Alternatively we can use the default router instance from crawler object:

import { CheerioCrawler } from 'crawlee';

const crawler = new CheerioCrawler();

crawler.router.addHandler('label-a', async (ctx) => {
ctx.log.info('...');
});
crawler.router.addDefaultHandler(async (ctx) => {
ctx.log.info('...');
});

await crawler.run();

For convenience, we can also define the routes right when creating the router:

import { CheerioCrawler, createCheerioRouter } from 'crawlee';
const crawler = new CheerioCrawler({
requestHandler: createCheerioRouter({
'label-a': async (ctx) => { ... },
'label-b': async (ctx) => { ... },
})},
});
await crawler.run();

Middlewares are also supported via the router.use method. There can be multiple middlewares for a single router, they will be executed sequentially in the same order as they were registered.

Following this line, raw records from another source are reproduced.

/-- What is left of a frame timer's distance after one frame or microframe: at most 300 ppm of it are made good (R47). -/
def phaseAfter (phase : Int) (hs : Bool) : Int :=
  let s : Int := if hs then 37 else 300
  if 0 < phase then max 0 (phase - s) else min 0 (phase + s)

end Sys2Proof.Machine
end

crawler.router.use(async (ctx) => {
ctx.log.info('...');
});

Hierarchy

  • Router<Context>
    • RouterHandler

Callable

  • RouterHandler(ctx: Context): Awaitable<void>

  • Parameters

    • ctx: Context

    Returns Awaitable<void>

Index

Methods

addDefaultHandler

  • addDefaultHandler<UserData>(handler: (ctx: Omit<Context, request> & { request: Request<UserData> }) => Awaitable<void>): void
  • Registers default route handler.


    Type parameters

    • UserData: Dictionary = GetUserDataFromRequest<Context[request]>

    Parameters

    • handler: (ctx: Omit<Context, request> & { request: Request<UserData> }) => Awaitable<void>

      Returns void

    addHandler

    • addHandler<UserData>(label: string | symbol, handler: (ctx: Omit<Context, request> & { request: Request<UserData> }) => Awaitable<void>): void
    • Registers new route handler for given label.


      Type parameters

      • UserData: Dictionary = GetUserDataFromRequest<Context[request]>

      Parameters

      • label: string | symbol
      • handler: (ctx: Omit<Context, request> & { request: Request<UserData> }) => Awaitable<void>

        Returns void

      getHandler

      • getHandler(label?: string | symbol): (ctx: Context) => Awaitable<void>
      • Returns route handler for given label. If no label is provided, the default request handler will be returned.


        Parameters

        • optionallabel: string | symbol

        Returns (ctx: Context) => Awaitable<void>

          • (ctx: Context): Awaitable<void>
          • Returns route handler for given label. If no label is provided, the default request handler will be returned.


            Parameters

            • ctx: Context

            Returns Awaitable<void>

      use

      • use(middleware: (ctx: Context) => Awaitable<void>): void
      • Registers a middleware that will be fired before the matching route handler. Multiple middlewares can be registered, they will be fired in the same order.


        Parameters

        • middleware: (ctx: Context) => Awaitable<void>

          Returns void